If the helium “cooled” PBMR uses a gas turbine cycle, the reject temperatures are high enough to eliminate the use of cooling water. GA proposed a gas turbine cycle for their HTGR back in the 1970’s.
That makes them thermodynamically inefficient as with single cycle gas turbine generators. Such generators are sometimes needed in grids with lots of wind and solar electricity to accommodate sudden large increases and decreases in supply because of wind and cloud changes although modern dual cycle (gas and steam) gas turbine generators may be able to accommodate such rapid changes as well; I don’t know. The use of single cycle gas machines is one of the reasons that wind and solar electricity is so expensive in an actual grid. I have a hard time believing that a PBMR owner would want to throw away the income a steam cycle provides. I believe that most if not all gas cooled power reactors which have been built and operated are steam-cycle machines where the hot gas from the reactor is used to boil water. All 14 of the UK’s Advanced Gas Reactors are, for example as well as Peach Bottom 1 and Ft. St. Vrain in the US, both retired long ago because of design flaws. The current General Atomics HTGR design is steam cycle as well.
Using helium for coolant isn’t nonsense. It’s been done already. The “pebbles” in a PBR are a sphere filled with a bunch of small pieces of enriched uranium. There’s just enough to increase fission but below the amount required to produce enough heat to melt. The spheres are coated with 7 alternating layers of graphite and ceramic to ensure that if any layers crack, the cracks are very unlikely to align all the way through to the interior. The layers ensure that the sphere’s contents are kept far enough apart to prevent melting temperature heat buildup. If the helium flow through the pebble container stops, the container will heat up to a certain temperature and no higher. If there’s a leak, any of the helium that might have been converted to a radioactive isotope floats up and away.
Helium cooled pebble bed reactors are the safest design because if there’s a problem they don’t melt or explode, they just sit there doing nothing. A small test one operated in Germany for over 20 years. France has used PBRs. China recently brought a large on online.

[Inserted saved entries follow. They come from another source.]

-- ==== Sys2Proof/Machine/Numbers.lean ====
section
/-! DEFINITION. The number formats of the LX9 and the one rounding step (03): exact values, decoding of every floating
format, rounding in the seven modes, the stochastic generator, exact arithmetic, conversions and the pair primitives. -/

namespace Sys2Proof.Machine

/-- The rounding modes of Table 3-3; DYN is resolved before an operation runs (03 R61). -/
inductive Rm where
  | rne | rtz | rdn | rup | rna | rto | sr
  deriving DecidableEq, Repr

/-- The mode of a 3-bit rm code; `none` is DYN. -/
def Rm.ofCode (c : Nat) : Option Rm :=
  match c with
  | 0 => some .rne | 1 => some .rtz | 2 => some .rdn | 3 => some .rup
  | 4 => some .rna | 5 => some .rto | 6 => some .sr | _ => none

/-- The flags of FSR[6:0]: nv, dz, of, uf, nx, px, sat from bit 0 (03 Table 3-6a). -/
abbrev Flags := BitVec 7
abbrev fNone : Flags := 0#7
abbrev fNV : Flags := 1#7
abbrev fDZ : Flags := 2#7
abbrev fOF : Flags := 4#7
abbrev fUF : Flags := 8#7
abbrev fNX : Flags := 16#7
abbrev fPX : Flags := 32#7
abbrev fSAT : Flags := 64#7

/-- `f` when `b` holds, no flag otherwise. -/
def flagIf (b : Bool) (f : Flags) : Flags := if b then f else fNone

/-- A floating format of Table 3-1. `fp8` marks E4M3 and E5M2, which saturate (Table 3-6); `e4m3` marks the format
without infinities (03 R58). -/
structure Fmt where
  width : Nat
  ebits : Nat
  fbits : Nat
  bias : Nat
  fp8 : Bool
  e4m3 : Bool
  deriving DecidableEq, Repr

def fp64 : Fmt := { width := 64, ebits := 11, fbits := 52, bias := 1023, fp8 := false, e4m3 := false }
def fp32 : Fmt := { width := 32, ebits := 8, fbits := 23, bias := 127, fp8 := false, e4m3 := false }
def bf16 : Fmt := { width := 16, ebits := 8, fbits := 7, bias := 127, fp8 := false, e4m3 := false }
def fp16 : Fmt := { width := 16, ebits := 5, fbits := 10, bias := 15, fp8 := false, e4m3 := false }
def e4m3 : Fmt := { width := 8, ebits := 4, fbits := 3, bias := 7, fp8 := true, e4m3 := true }
def e5m2 : Fmt := { width := 8, ebits := 5, fbits := 2, bias := 15, fp8 := true, e4m3 := false }

/-- An exact value: a NaN (signalling or not), an infinity, or (−1)^neg · m · 2^e; a zero keeps its sign (03 R56). -/
inductive FVal where
  | nan (signalling : Bool)
  | inf (neg : Bool)
  | fin (neg : Bool) (m : Nat) (e : Int)
  deriving DecidableEq, Repr

def FVal.zero : FVal := .fin false 0 0

/-- Exponent of the smallest normal value. -/
def Fmt.emin (f : Fmt) : Int := 1 - (f.bias : Int)

/-- Exponent of the largest finite value (8 for E4M3, whose exponent 1111 holds finite values, 03 R58). -/
def Fmt.emax (f : Fmt) : Int := if f.e4m3 then 8 else (f.bias : Int)

/-- Significand of the largest finite value, as an integer of fbits + 1 bits. -/
def Fmt.maxMant (f : Fmt) : Nat := if f.e4m3 then 14 else 2 ^ (f.fbits + 1) - 1

/-- Canonical NaN of Table 3-2. -/
def Fmt.nanBits (f : Fmt) : Nat :=
  if f.e4m3 then 0x7F else (2 ^ f.ebits - 1) * 2 ^ f.fbits + 2 ^ (f.fbits - 1)

def Fmt.signBit (f : Fmt) (neg : Bool) : Nat := if neg then 2 ^ (f.width - 1) else 0

/-- Infinity of the format; E4M3 has none and gives its NaN (Table 3-6). -/
def Fmt.infBits (f : Fmt) (neg : Bool) : Nat :=
  if f.e4m3 then f.nanBits else f.signBit neg + (2 ^ f.ebits - 1) * 2 ^ f.fbits

/-- Largest finite magnitude with a sign. -/
def Fmt.maxBits (f : Fmt) (neg : Bool) : Nat :=
  f.signBit neg + (if f.e4m3 then 0x7E else (2 ^ f.ebits - 2) * 2 ^ f.fbits + (2 ^ f.fbits - 1))

/-- The exact value that a bit pattern of the format stands for (03 R54–R58). -/
def Fmt.decode (f : Fmt) (bits : Nat) : FVal :=
  let b := bits % 2 ^ f.width
  let neg := decide (2 ^ (f.width - 1) ≤ b)
  let x := (b / 2 ^ f.fbits) % 2 ^ f.ebits
  let fr := b % 2 ^ f.fbits
  if f.e4m3 then
    if x = 15 && fr = 7 then .nan false
    else if x = 0 then .fin neg fr (f.emin - (f.fbits : Int))
    else .fin neg (fr + 2 ^ f.fbits) ((x : Int) - (f.bias : Int) - (f.fbits : Int))
  else if x = 2 ^ f.ebits - 1 then
    if fr = 0 then .inf neg else .nan (decide (fr < 2 ^ (f.fbits - 1)))
  else if x = 0 then .fin neg fr (f.emin - (f.fbits : Int))
  else .fin neg (fr + 2 ^ f.fbits) ((x : Int) - (f.bias : Int) - (f.fbits : Int))

/-- Does the magnitude round away from zero? `r / 2^s` is the dropped fraction, `sticky` says that more was dropped
below it, `u` is the 24-bit draw of a stochastic rounding (03 Table 3-3, R66). -/
def roundsUp (rm : Rm) (neg : Bool) (q r s : Nat) (sticky : Bool) (u : Nat) : Bool :=
  let inexact := r != 0 || sticky
  match rm with
  | .rne => decide (2 ^ s < 2 * r) || (2 * r == 2 ^ s && (sticky || q % 2 == 1))
  | .rtz => false
  | .rto => false
  | .rdn => neg && inexact
  | .rup => !neg && inexact
  | .rna => decide (2 ^ s ≤ 2 * r)
  | .sr => decide (u < r * 2 ^ 24 / 2 ^ s)

/-- The magnitude m · 2^e rounded once to a multiple of 2^q: the multiple, and whether it is inexact. -/
def roundMag (rm : Rm) (u : Nat) (neg : Bool) (m : Nat) (e : Int) (sticky : Bool) (q : Int) : Nat × Bool :=
  let s := (q - e).toNat
  let m' := m * 2 ^ (e - q).toNat
  let k := m' / 2 ^ s
  let r := m' % 2 ^ s
  let inexact := r != 0 || sticky
  let k' := if roundsUp rm neg k r s sticky u then k + 1
            else if rm = .rto && inexact then k ||| 1 else k
  (k', inexact)

/-- The overflow result of Table 3-4, or the saturated FP8 value (Table 3-6). -/
def Fmt.overflowBits (f : Fmt) (rm : Rm) (neg : Bool) : Nat :=
  if f.fp8 then f.maxBits neg
  else match rm with
    | .rne | .rna | .sr => f.infBits neg
    | .rtz | .rto => f.maxBits neg
    | .rdn => if neg then f.infBits true else f.maxBits false
    | .rup => if neg then f.maxBits true else f.infBits false

/-- A finite magnitude m · 2^e (plus less than one unit of 2^e when `sticky`) rounded once into the format: the bits and the flags
of, uf, nx (03 R62, R64, R65). -/
def Fmt.roundFin (f : Fmt) (rm : Rm) (u : Nat) (neg : Bool) (m : Nat) (e : Int) (sticky : Bool) : Nat × Flags :=
  if m = 0 && !sticky then (f.signBit neg, fNone)
  else
    let top : Int := (Nat.log2 m : Int) + e
    let qU := top - (f.fbits : Int)
    let q := max qU (f.emin - (f.fbits : Int))
    let (k, inexact) := roundMag rm u neg m e sticky q
    let kU := (roundMag rm u neg m e sticky qU).1
    let tiny := decide ((Nat.log2 kU : Int) + qU < f.emin)
    let lk := Nat.log2 k
    let isOver := k != 0 && (decide (f.emax < (lk : Int) + q) ||
      (decide ((lk : Int) + q = f.emax) && decide (f.maxMant * 2 ^ lk < k * 2 ^ f.fbits)))
    if isOver then (f.overflowBits rm neg, fOF ||| fNX)
    else
      let bits :=
        if k < 2 ^ f.fbits then f.signBit neg + k
        else
          let frac := (if lk = f.fbits then k else k / 2) - 2 ^ f.fbits
          f.signBit neg + ((lk : Int) + q + (f.bias : Int)).toNat * 2 ^ f.fbits + frac
      (bits, flagIf inexact fNX ||| flagIf (tiny && inexact) fUF)

/-- Round any exact value into the format. A NaN gives the canonical NaN; a signalling one sets nv (03 R57). An infinity
into E4M3 gives the NaN with nv (Table 3-6). -/
def Fmt.round (f : Fmt) (rm : Rm) (u : Nat) (x : FVal) : Nat × Flags :=
  match x with
  | .nan sg => (f.nanBits, flagIf sg fNV)
  | .inf neg => (f.infBits neg, flagIf f.e4m3 fNV)
  | .fin neg m e => f.roundFin rm u neg m e false

/-- `mix64` of 03 R68. -/
def mix64 (z0 : Word) : Word :=
  let z1 := z0 ^^^ (z0 >>> 30)
  let z2 := z1 * 0xBF58476D1CE4E5B9#64
  let z3 := z2 ^^^ (z2 >>> 27)
  let z4 := z3 * 0x94D049BB133111EB#64
  z4 ^^^ (z4 >>> 31)

/-- The generator output of 03 R68. -/
def rndWord (seed w1 w2 : Word) : Word :=
  mix64 (seed ^^^ mix64 (w1 ^^^ mix64 (w2 + 0x9E3779B97F4A7C15#64)))

/-- The 24-bit draw u = rnd[63:40] for key words with tag and index (03 R66, R67). -/
def drawOf (seed w1 : Word) (tag index : Nat) : Nat :=
  (rndWord seed w1 (BitVec.ofNat 64 (tag % 256 * 65536 + index % 65536))).toNat / 2 ^ 40

/-! ### Exact arithmetic -/

def FVal.isNan : FVal → Bool
  | .nan _ => true
  | _ => false

def FVal.isInf : FVal → Bool
  | .inf _ => true
  | _ => false

def FVal.isFin : FVal → Bool
  | .fin _ _ _ => true
  | _ => false

def FVal.isZero : FVal → Bool
  | .fin _ 0 _ => true
  | _ => false

def FVal.signalling : FVal → Bool
  | .nan sg => sg
  | _ => false

def FVal.isNeg : FVal → Bool
  | .nan _ => false
  | .inf n => n
  | .fin n _ _ => n

def FVal.neg : FVal → FVal
  | .nan sg => .nan sg
  | .inf n => .inf (!n)
  | .fin n m e => .fin (!n) m e

def FVal.abs : FVal → FVal
  | .nan sg => .nan sg
  | .inf _ => .inf false
  | .fin _ m e => .fin false m e

/-- x · 2^k, exact. -/
def FVal.scale (k : Int) : FVal → FVal
  | .fin n m e => .fin n m (e + k)
  | x => x

/-- Signed integer of a finite magnitude at exponent `e0 ≤ e`. -/
def FVal.intAt (neg : Bool) (m : Nat) (e e0 : Int) : Int :=
  let v : Int := (m * 2 ^ (e - e0).toNat : Nat)
  if neg then -v else v

/-- An exact finite sum: opposite signs that cancel give +0, or −0 when `rdn` (03 R56). -/
def addFin (rdn : Bool) (n1 : Bool) (m1 : Nat) (e1 : Int) (n2 : Bool) (m2 : Nat) (e2 : Int) : FVal :=
  let e0 := min e1 e2
  let v := FVal.intAt n1 m1 e1 e0 + FVal.intAt n2 m2 e2 e0
  if v = 0 then .fin (if n1 = n2 then n1 else rdn) 0 e0
  else .fin (decide (v < 0)) v.natAbs e0

/-- Exact sum of two values, with the nv flag of a signalling NaN or of ∞ − ∞ (03 R57). -/
def addF (rdn : Bool) (a b : FVal) : FVal × Flags :=
  match a, b with
  | .nan s1, .nan s2 => (.nan false, flagIf (s1 || s2) fNV)
  | .nan s1, _ => (.nan false, flagIf s1 fNV)
  | _, .nan s2 => (.nan false, flagIf s2 fNV)
  | .inf n1, .inf n2 => if n1 = n2 then (.inf n1, fNone) else (.nan false, fNV)
  | .inf n1, _ => (.inf n1, fNone)
  | _, .inf n2 => (.inf n2, fNone)
  | .fin n1 m1 e1, .fin n2 m2 e2 => (addFin rdn n1 m1 e1 n2 m2 e2, fNone)

/-- Exact product, with the nv flag of a signalling NaN or of 0 × ∞ (03 R57). -/
def mulF (a b : FVal) : FVal × Flags :=
  match a, b with
  | .nan s1, .nan s2 => (.nan false, flagIf (s1 || s2) fNV)
  | .nan s1, _ => (.nan false, flagIf s1 fNV)
  | _, .nan s2 => (.nan false, flagIf s2 fNV)
  | .inf n1, .inf n2 => (.inf (n1 != n2), fNone)
  | .inf n1, .fin n2 m2 _ => if m2 = 0 then (.nan false, fNV) else (.inf (n1 != n2), fNone)
  | .fin n1 m1 _, .inf n2 => if m1 = 0 then (.nan false, fNV) else (.inf (n1 != n2), fNone)
  | .fin n1 m1 e1, .fin n2 m2 e2 => (.fin (n1 != n2) (m1 * m2) (e1 + e2), fNone)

So now your ignorance on this matter should be cured.
The report on the Chinese unit also mentioned that they had ‘refueled’ it while it was operating.
I did not say that using helium as the reactor coolant was nonsense. What I said was that claiming that such a coolant dispenses with the need for water cooling of the heat-to-electricity cycle is nonsense. There are many helium cooled gas reactors running today, but all use a steam cycle to convert the heat of the fission process to electricity. Please read more carefully in the future.
Why not modern coal?
exactly…don’t try to learn how to fly if you can’t barely walk
You might find the dialog from Jusper on X interesting. He is living it now.
@JusperMachogu
Personally, I think the notion of widespread “Small Modular Reactors” is utopian. It’s based on the assumption that a 60MW SMR will be 17 times cheaper, 17 times safer, 17 times easier to site, and require only 1/17th the staff of a 1000 MW reactor. Color me skeptical. And yes, for most designs, you WILL need a massive containment structure.
That said, there looks to be some need for small reactors. Nome, Alaska population about 4000 and a long way from anywhere probably doesn’t need a 600 MW conventional reactor.
What’s interesting about this design is that a Pebble Bed Reactor (PBR). PBRs consist of a pile of “pebbles” –ceramic coated cobbles of graphite and fissionable material — cooled by an insert gas (Helium,Nitrogen,CO2). In concept, if it fails, it fails safe without human intervention. You just end up with a very hot pile of “rocks” not Chernobyl. That’s the concept anyway. As is not uncommon, the real world is not quite that simple.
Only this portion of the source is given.